Exercise data:
----------

-- ==== Sys2Proof/Machine/Memory.lean ====
section
/-! DEFINITION. The issue of the memory instructions: address formation, the checks of R154 in their order, and the loads,
stores, full/empty operations, atomics and fences (R150 to R176). -/

namespace Sys2Proof.Machine

/-- What a memory instruction asks for: the operation, its size and offset scale, its data or destination operand, whether it
returns a value, the predicate it writes, and its address fields. -/
structure MemReq where
  kind  : OpKind
  z     : Nat
  scale : Nat
  od    : Option Opnd
  ret   : Bool
  pred  : Option Nat
  a     : RegCode
  t     : BitVec 3
  imm   : BitVec 5
  deriving DecidableEq, Repr

/-- One lane's address (R150): its virtual address, the address `ea`, and whether it lies under the translation register. -/
structure LaneAddr where
  lane : Nat
  va   : DWord
  ea   : DWord
  phys : Bool
  deriving DecidableEq, Repr

/-- What an access needs (R353). -/
def OpKind.acc : OpKind → AccKind
  | .load => .rd
  | .ldaq => .rd
  | .store => .wr
  | .strl => .wr
  | .atomic _ => .at
  | .fe .ldwt => .feRead
  | .fe .fetest => .feRead
  | .fe _ => .feWrite
  | .fence _ => .rd
  | .prel _ => .wr
  | .bid => .rd

/-- The counter of an operation (R157). -/
def MemReq.ctr (r : MemReq) : Ctr := if r.ret then .l else .s

/-- Whether an instruction holds its strand until every lane completes, whatever it addresses (R157). -/
def OpKind.holds : OpKind → Bool
  | .fe .ldwt => true
  | .fe .ldcn => true
  | .fe .fetest => true
  | .fe .stfl => true
  | .fe _ => false
  | .load => false
  | .ldaq => false
  | .store => false
  | .strl => false
  | .atomic _ => false
  | .fence _ => false
  | .prel _ => false
  | .bid => false

/-- The address of one lane (R39, R150). -/
def laneAddr (s : State) (r : MemReq) (l : Nat) : LaneAddr :=
  let t := readTReg s.cur r.t.toNat
  let o := (opLane s (rdOp 1 r.a) 0 l).toNat + r.imm.toNat * r.scale
  let va := t.frame + dw o
  if !t.stale && decide (o + r.z ≤ t.limit) then { lane := l, va := va, ea := t.base + dw o, phys := true }
  else { lane := l, va := va, ea := va, phys := false }

/-- The addresses of the enabled lanes, in increasing lane order. -/
def laneAddrs (s : State) (r : MemReq) : List LaneAddr := (lanesOf (enabled s.cur)).map (laneAddr s r)

/-- The trap of the lowest lane for which a check gives a cause, with its virtual address (R154). -/
def firstLane (l : List LaneAddr) (f : LaneAddr → Option Cause) : Option Trap :=
  firstSome (l.map (fun a => (f a).map (fun c => laneTrap c a.lane a.va)))

/-- ALIGN for the lowest misaligned lane (R153). -/
def alignCheck (z : Nat) (l : List LaneAddr) : Option Trap :=
  (l.find? (fun a => a.ea.toNat % z != 0)).map (fun a => laneTrap .align a.lane a.ea)

/-- The address form and the scratchpad bound (R151, R152). -/
def formCheck (s : State) (z : Nat) (a : LaneAddr) : Option Cause :=
  if a.phys then none
  else match addrForm s a.va with
    | .badForm => some .page
    | .noPackage => some .protect
    | .pod _ _ => none
    | .window off => if s.cur.hdr.scratch < off + z then some .protect else none
    | .plain _ => none

/-- The permissions of a translation register (R154, step 5). -/
def tregCheck (s : State) (r : MemReq) (a : LaneAddr) : Option Cause :=
  if a.phys && !permits (readTReg s.cur r.t.toNat).perm r.kind.acc then some .protect else none

/-- Whether n bytes at an address overlap a range-lock entry of a group's core (R254). -/
def lockHit (g : Group) (va n : Nat) (k : RangeLock) : Bool :=
  k.part == g.part && k.core == g.core && k.ctx == g.ctx && decide (va < k.lo + k.len) && decide (k.lo < va + n)

/-- Whether n bytes at an address lie in the storage of an auction of the group's core and team (R207). -/
def auctionHit (s : State) (g : Group) (va n : Nat) : Bool :=
  s.auctions.any (fun a => a.part == g.part && a.core == g.core && a.team == g.team &&
    decide (va < Config.window + a.off + 16 + 8 * a.cap) && decide (Config.window + a.off < va + n))

/-- The range-lock table (R154, step 6), and auction storage (R207). -/
def rangeCheck (s : State) (r : MemReq) (a : LaneAddr) : Option Cause :=
  if a.va.toNat / 2 ^ 56 ≠ 0 then none
  else if auctionHit s s.cur a.va.toNat r.z then some .rangeLock
  else if s.locks.any (fun k => lockHit s.cur a.va.toNat r.z k && (k.dst || r.kind.acc != .rd)) then some .rangeLock
  else none

/-- Whether a load's result is U (R25). -/
def loadUniform (s : State) (r : MemReq) : Bool :=
  (match r.kind with | .load => true | .ldaq => true | _ => false) &&
  (opWord s (rdOp 1 r.a) 0).isU && enabled s.cur == residentLanes s.cur

/-- SHAPE for a narrow destination of a G result (R154, step 2). -/
def destCheck (s : State) (r : MemReq) : Option Trap :=
  match r.od with
  | some o =>
    if !r.ret || r.pred.isSome || 0xF0 ≤ o.code.toNat || loadUniform s r then none
    else (((List.range ((r.z + 3) / 4)).map (fun k => effReg s.cur o + k)).find? (fun x => narrow s.cur x)).map
      (fun x => trapOf .shape (dw x))
  | none => none

/-- The first phase of R154, steps 2 to 6. -/
def phaseOne (s : State) (r : MemReq) : Option Trap :=
  let l := laneAddrs s r
  firstSome [destCheck s r, alignCheck r.z l, firstLane l (formCheck s r.z), firstLane l (tregCheck s r), firstLane l (rangeCheck s r)]

/-- The outcome of the second phase for one lane (R154). -/
inductive LaneOut where
  | ok (l : LaneAcc)
  | absent (l : LaneAcc) (paged : Bool)
  | trap (t : Trap)
  deriving DecidableEq, Repr

/-- The data operands of a lane: the bytes that it writes or combines, and a compare-and-swap's new value (R159, R173). -/
def laneData (s : State) (r : MemReq) (l : Nat) : BitVec 512 × DWord :=
  match r.od, r.kind with
  | some o, .atomic .cas => (BitVec.ofNat 512 (opAll s o l % 2 ^ (8 * r.z)), dw (opAll s o l / 2 ^ (8 * r.z)))
  | some _, .load => (0, 0)
  | some _, .ldaq => (0, 0)
  | some o, _ => (BitVec.ofNat 512 (opAll s o l % 2 ^ (8 * r.z)), 0)
  | none, _ => (0, 0)

/-- A lane of an instruction at a place, or held where it has none. -/
def laneAt (s : State) (r : MemReq) (a : LaneAddr) (held : Bool) (loc : Loc) : LaneAcc :=
  { lane := a.lane, va := a.va, loc := loc, data := (laneData s r a.lane).1, data2 := (laneData s r a.lane).2, held := held, done := false,
    ret := 0 }

/-- The check of the memory type of an operation under a GM type (R161, R164, R176). -/
def typeCheck (k : OpKind) (ty : Nat) (loc : Loc) : Option Cause :=
  if !loc.isHost then none
  else match k with
    | .fe _ => some .feSpace
    | .atomic op => if hostPerforms op ty then none else some .hostAtomic
    | _ => none

/-- The outcome of the translation of one lane's address. -/
inductive PlaceOut where
  | at_ (loc : Loc)
  | absent (paged : Bool)
  | trap (c : Cause)
  deriving DecidableEq, Repr

/-- The translation of a virtual address for an operation of a group, with its permissions and its memory type (R154, R353). -/
def placeVa (g : Group) (k : OpKind) (ty : Nat) (va : DWord) (s : State) : PlaceOut × State :=
  match addrForm s va with
  | .window off => (.at_ (.scr g.follower off), s)
  | .pod p off => (.at_ (.pod p off), s)
  | .badForm => (.trap .page, s)
  | .noPackage => (.trap .protect, s)
  | .plain v =>
    match translate g.ctx g.part g.core v k.acc s with
    | (.ok pa m, s1) =>
      (match typeCheck k ty (placeOf pa m) with
        | some c => .trap c
        | none => .at_ (placeOf pa m), s1)
    | (.absent p, s1) => (.absent p, s1)
    | (.page, s1) => (.trap .page, s1)
    | (.protect, s1) => (.trap .protect, s1)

----------

Task to complete: Give back the listing exactly, please, from its first line to the line containing "def MemReq.ctr (r", inclusive, and nothing past that line.

Response for this exercise:
-- ==== Sys2Proof/Machine/Memory.lean ====
section
/-! DEFINITION. The issue of the memory instructions: address formation, the checks of R154 in their order, and the loads,
stores, full/empty operations, atomics and fences (R150 to R176). -/

namespace Sys2Proof.Machine

/-- What a memory instruction asks for: the operation, its size and offset scale, its data or destination operand, whether it
returns a value, the predicate it writes, and its address fields. -/
structure MemReq where
  kind  : OpKind
  z     : Nat
  scale : Nat
  od    : Option Opnd
  ret   : Bool
  pred  : Option Nat
  a     : RegCode
  t     : BitVec 3
  imm   : BitVec 5
  deriving DecidableEq, Repr

/-- One lane's address (R150): its virtual address, the address `ea`, and whether it lies under the translation register. -/
structure LaneAddr where
  lane : Nat
  va   : DWord
  ea   : DWord
  phys : Bool
  deriving DecidableEq, Repr

/-- What an access needs (R353). -/
def OpKind.acc : OpKind → AccKind
  | .load => .rd
  | .ldaq => .rd
  | .store => .wr
  | .strl => .wr
  | .atomic _ => .at
  | .fe .ldwt => .feRead
  | .fe .fetest => .feRead
  | .fe _ => .feWrite
  | .fence _ => .rd
  | .prel _ => .wr
  | .bid => .rd

/-- The counter of an operation (R157). -/
def MemReq.ctr (r : MemReq) : Ctr := if r.ret then .l else .s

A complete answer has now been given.